A protein variant called IRAK-M is capable of protecting mice against inflammatory bowel disease (IBD) and certain forms of colon cancer, researchers have found. This outcome eventually could be a viable therapeutic strategy for preventing inflammatory bowel disease and cancer in humans, according to the lead member of the research team.

The study “Enhanced Mucosal Defense and Reduced Tumor Burden in Mice with the Compromised Negative Regulator IRAK-M” was published in the journal EBioMedicine.

High, abnormal inflammation in the gut is the underlying cause for IBD. Moreover, a significant proportion of IBD patients have increased risk for developing colitis-associated cancer, a form of colon cancer preceded by clinically detectable IBD, either Crohn’s disease (CD) or ulcerative colitis (UC).

Our gut is colonized by a diverse range of bacteria populations, collectively known as the gut microbiome, increasingly recognized for its protective role. However, uncontrolled inflammation damages the protective cellular lining in the intestine, and also is associated with alterations to the bacteria pool, enhancing bacteria invasion of the mucosa.

A team of researchers at Virginia Tech University focused on a single protein, called interleukin receptor associated kinase M (IRAK-M). The team found that IRAK-M expression is significantly increased (aka “up-regulated”) in human patients with IBD and colitis-associated cancer. Moreover, the same pattern of up-regulation was detected in advanced stages of colorectal cancer.

Previous studies on protein variant IRAK-M showed conflicting results. Using knockout (meaning deleted) mice for IRAK-M (called Irak-m−/− mice) researchers showed “that these animals are highly sensitive to both inflammation and neoplasia. However, contrary to these prior observations, more recent studies have revealed that Irak-m−/− mice are actually protected from inflammation driven tumorigenesis in the colon,” authors wrote.

“Due to these conflicting reports, we sought to better elucidate the contribution of IRAK-M during IBD and colitis associated tumorigenesis,” they added.

The researchers showed that, indeed, Irak-m−/− mice were protected against the action of chemical (dextran sulfate sodium, DSS)-induced gut inflammation and azoxymethane/DSS tumor formation.

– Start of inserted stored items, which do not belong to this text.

-- ==== Sys2Proof/Machine/Alarm.lean ====
section
/-! DEFINITION. The alarm life cycle: CONDITIONS, GROUP and ACK (R14 to R18, R41 to R59), and the refusals that are
journaled. -/

namespace Sys2Proof.Machine

/-! ### Answers that change nothing but the journal -/

/-- Whether an answer writes a REFUSAL record: DENIED, NOT_YOUR_AREA and STALE_VIEW do (spec 09, R39, R59, R79, R91, R151). -/
def ResultCode.journaled (r : ResultCode) : Bool := r == .denied || r == .notYourArea || r == .staleView

/-- A refused act of desk `d`: its REFUSAL record, when the answer writes one. -/
def Part.refuse (s : Part) (d a p pr : Nat) (r : ResultCode) : Part :=
  if r.journaled then closeEvent s [] (s.writeRefusal d a p pr r) else s

/-- A refused act upon a point: the record names the point, its area and priority. -/
def Part.refusePoint (s : Part) (d p : Nat) (r : ResultCode) : Part :=
  s.refuse d (s.pointS p).area p (s.pointS p).priority r

/-! ### States entered in several ways -/

/-- R43, R16, R73: point `p` enters UNACK from a state other than RTN_UNACK: view + 1, occurrences 1, first-active now, and
it is placed by R51. -/
def Part.enterUnack (s : Part) (p : Nat) : Part :=
  ((s.changeState p .unack).modPoint p fun x =>
    { x with view := x.view + 1, occurrences := 1, firstActive := some s.now }).place p

/-- R2: point `p` enters NORMAL: occurrences 0, first-active time absent. -/
def Part.enterNormal (s : Part) (p : Nat) : Part :=
  (s.changeState p .normal).modPoint p fun x => { x with occurrences := 0, firstActive := none }

/-- The record that names point `p`, its area and priority. -/
def Part.pointRecord (s : Part) (k : JKind) (p : Nat) : RecordFields :=
  { kind := k, area := (s.pointS p).area, point := p, priority := (s.pointS p).priority }

/-- Whether a change of state of point `p` is significant by its priority (R12). -/
def Part.reviewed (s : Part) (p : Nat) : Bool := (s.pointS p).priority ≤ (s.areaS (s.pointS p).area).review

/-- Fills the desk at which area `a` is presented. -/
def Part.fillAreaDesk (s : Part) (a : Nat) : Part := s.fill (s.area a).pdesk

/-! ### CONDITIONS (R41 to R54) -/

/-- Whether a condition is a REPEAT for point `p` (R43 to R47). -/
def Part.conditionHeld (s : Part) (p : Nat) (active : Bool) : Bool :=
  match (s.point p).state with
  | .normal | .rtnUnack => !active
  | .unack | .acked => active
  | .shelved | .removed | .suppressed => (s.point p).shadow == active

/-- R52, steps 1 to 3: the point's change, its placement, and the contribution to the load index. -/
def Part.conditionChange (s : Part) (p : Nat) : Part :=
  match (s.point p).state with
  | .normal => ((s.modPoint p fun x => { x with shadow := true }).enterUnack p).contribute p
  | .unack =>
    (s.changeState p .rtnUnack).modPoint p fun x => { x with shadow := false, view := x.view + 1 }
  | .acked => (s.modPoint p fun x => { x with shadow := false }).enterNormal p
  | .rtnUnack =>
    ((s.changeState p .unack).modPoint p fun x =>
      { x with shadow := true, view := x.view + 1, occurrences := min 255 (x.occurrences + 1) }).contribute p
  | .shelved | .removed | .suppressed =>
    s.modPoint p fun x => { x with shadow := !x.shadow, lastChange := s.now }

/-- R52: one condition event, of a condition that is not a REPEAT. -/
def Part.conditionEvent (s : Part) (p : Nat) (active : Bool) : Part :=
  let a := (s.pointS p).area
  let s1 := s.conditionChange p
  let entered := (s.area a).flood != .flood && (s1.area a).flood == .flood
  let sig := ((s1.point p).state != (s.point p).state && s.reviewed p) || entered
  let s2 := if sig then s1.bump a else s1
  let value := 256 * (if active then 1 else 0) + (s2.point p).state.code
  let s3 := s2.write sig { s.pointRecord .condition p with value := w16 value }
  let s4 :=
    if entered then
      s3.write true
        { s.pointRecord .floodEnter p with
          value := w16 (s3.area a).load, flags := flagIf ((s.area a).flood == .releasing) flagReflood }
    else s3
  let s5 := if (s.point p).state = .normal ∧ (s4.point p).placement = .queued then s4.fillAreaDesk a else s4
  closeEvent s [] (if sig then s5.notify a else s5)

/-- R42, R48: one item of a CONDITIONS request. That a condition code other than clear and active is answered BAD_FIELD also
for an unconfigured point is the model's choice (log 41). -/
def Part.conditionItem (s : Part) (p c : Nat) : Part × ResultCode :=
  if !isPoint p || 1 < c then (s, .badField)
  else if !(s.pointS p).configured then (s, .badPoint)
  else if s.conditionHeld p (c == 1) then (s, .repeated)
  else (s.conditionEvent p (c == 1), .ok)

/-- Items taken in order, each from the part that the one before it left (R41, R55, R32): the answers follow each other. -/
def takeItemsInOrder (f : Part → Nat → Part × List Byte) (items : List Nat) (s : Part) : Part × List Byte :=
  items.foldl (fun acc i => ((f acc.1 i).1, acc.2 ++ (f acc.1 i).2)) (s, [])

/-- R41: the items of a CONDITIONS request, at the offsets of R179. -/
def conditionsHandler : Handler := fun body s =>
  let out := takeItemsInOrder (fun s i =>
    let r := s.conditionItem (field16 body i) (byteAt body (i + 2))
    (r.1, [r.2.byte])) (itemOffsets 0 3 body.length) s
  (out.1, ResultCode.ok.byte :: out.2)

/-- CONDITIONS (R41). -/
def execConditions (s : State) : Host.Outcome State Fault Refusal := onRequest .conditions conditionsHandler s

/-! ### GROUP (R14 to R18) -/

/-- R15, R16: whether a group event changes the state of point `p`. -/
def Part.groupChanges (s : Part) (on : Bool) (p : Nat) : Bool :=
  match (s.point p).state with
  | .normal | .unack | .acked | .rtnUnack => on
  | .suppressed => !on
  | .shelved | .removed => false

/-- R15, R16: the change of one member. -/
def Part.groupMember (s : Part) (on : Bool) (p : Nat) : Part :=
  if on then (s.withdraw p).changeState p .suppressed
  else if (s.point p).shadow then s.enterUnack p
  else s.enterNormal p

/-- R15, R16: the STATE record of a member, with its state after the event; `s` is the part before it. -/
def Part.writeMember (s t : Part) (p : Nat) : Part :=
  t.write true
    { s.pointRecord .state p with
      value := w16 (t.point p).state.code, flags := flagIf (s.point p).state.unacked flagAckDropped }

/-- The areas of a list of points, ascending. -/
def Part.areasOf (s : Part) (l : List Nat) : List Nat :=
  (numbers Config.nAreas).filter fun a => l.any fun p => (s.pointS p).area == a

/-- R14: the event of a GROUP request that changes the vector. The RELEASE records of R87 stand after all STATE records, in
ascending area number, which is the model's choice (log 36). -/
def Part.groupEvent (s : Part) (g : Nat) (on : Bool) : Part :=
  let changed := (s.groupMembers g).filter (s.groupChanges on)
  let touched := s.areasOf changed
  let s1 := changed.foldl (fun t p => t.groupMember on p) { s with groups := setAt s.groups g on }
  let s2 := touched.foldl Part.bump s1
  let s3 := s2.write false { kind := .group, value := w16 (256 * g + (if on then 1 else 0)) }
  let s4 := changed.foldl (fun t p => s.writeMember t p) s3
  let s5 := touched.foldl (fun t a => t.calmIfEmpty a true) s4
  let s6 := s5.fillWhere fun d =>
    touched.any (fun a => (s5.area a).pdesk == d) || (s5.desk d).slots != (s.desk d).slots
  closeEvent s [] (touched.foldl Part.notify s6)

/-- R14: a GROUP request. -/
def groupHandler : Handler := fun body s =>
  let g := byteAt body 0
  let v := byteAt body 1
  if !(1 ≤ g && g ≤ Config.nGroups) || 1 < v then (s, result .badField)
  else if getAt s.groups g = (v == 1) then (s, result .repeated)
  else (s.groupEvent g (v == 1), result .ok)

/-- GROUP (R14). -/
def execGroup (s : State) : Host.Outcome State Fault Refusal := onRequest .group groupHandler s

/-! ### Acknowledgement (R55 to R59) -/

/-- R56: the checks of one ACK item; none when it passes. -/
def Part.ackCheck (s : Part) (d p : Nat) (view : W16) : Option ResultCode :=
  if !isPoint p then some .badField
  else if !(s.pointS p).configured then some .badPoint
  else if (s.desk d).signedOn = 0 then some .notSignedOn
  else if !allows (s.topLayer d) Perm.ack.set (s.pointS p).area then some .denied
  else if (s.area (s.pointS p).area).pdesk ≠ d then some .notYourArea
  else if !(s.point p).state.unacked then some .nothingToAck
  else if view ≠ (s.point p).view then some .staleView
  else none

/-- R57: the state an acknowledged point goes to. -/
def ackTarget (st : PointState) : PointState := if st = .unack then .acked else .normal

/-- R57: the point leaves its placement and its unacknowledged state. -/
def Part.ackPoint (s : Part) (p : Nat) : Part :=
  ((s.withdraw p).changeState p (ackTarget (s.point p).state)).modPoint p fun x =>
    { x with occurrences := 0, firstActive := if x.state = .normal then none else x.firstActive }

/-- R57 to R59: the acknowledgement of point `p` through desk `d`, by a request or by the button. -/
def Part.acknowledge (s : Part) (d p : Nat) (button : Bool) : Part :=
  let a := (s.pointS p).area
  let sig := s.reviewed p
  let s1 := s.ackPoint p
  let s2 := if sig then s1.bump a else s1
  let s3 := s2.write sig
    { s.pointRecord .ack p with
      desk := d, credential := (s.desk d).signedOn
      value := w16 (256 * (if button then 1 else 0) + (s2.point p).state.code) }
  let s4 := (s3.calmIfEmpty a sig).fill (s.shownAt p)
  closeEvent s [] (if sig then s4.notify a else s4)

/-- R55: one item of an ACK request: its result and the point's view number after it. -/
def Part.ackItem (s : Part) (d p : Nat) (view : W16) : Part × List Byte :=
  match s.ackCheck d p view with
  | none => let t := s.acknowledge d p false; (t, ResultCode.ok.byte :: be16 (t.point p).view.toNat)
  | some .badField => (s, ResultCode.badField.byte :: be16 0)
  | some .badPoint => (s, ResultCode.badPoint.byte :: be16 0)
  | some r => (s.refusePoint d p r, r.byte :: be16 (s.point p).view.toNat)

/-- R55: the items of an ACK request; with no such desk every item is BAD_FIELD. -/
def ackHandler : Handler := fun body s =>
  let d := byteAt body 0
  let out := takeItemsInOrder (fun s i =>
    if isDesk d then s.ackItem d (field16 body i) (word16 body (i + 2)) else (s, ResultCode.badField.byte :: be16 0))
    (itemOffsets 1 4 body.length) s
  (out.1, ResultCode.ok.byte :: out.2)

/-- ACK (R55). -/
def execAck (s : State) : Host.Outcome State Fault Refusal := onRequest .ack ackHandler s

end Sys2Proof.Machine
end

Analyzing the immune system of these knockout mice, researchers found it to be “primed and highly efficient at eliminating components of the microbiome translocating from the gastrointestinal lumen following damage to the epithelial barrier,” the researchers wrote. This was related to the existence in these mice of a slightly different IRAK protein that protected them against both UC and colitis-associated cancer.

“When we tested mice with the altered IRAK-M protein, they had less inflammation overall and remarkably less cancer,” said Coy Allen, PhD, in a press release. Allen is an assistant professor of inflammatory disease in the Department of Biomedical Sciences and Pathobiology in the Virginia-Maryland College of Veterinary Medicine and a Fralin Life Science Institute affiliate.

These findings carry great promise for therapeutics, “Ultimately, if we can design therapeutics to target IRAK-M, we think it could be a viable strategy for preventing inflammatory bowel disease and cancer,” Allen concluded.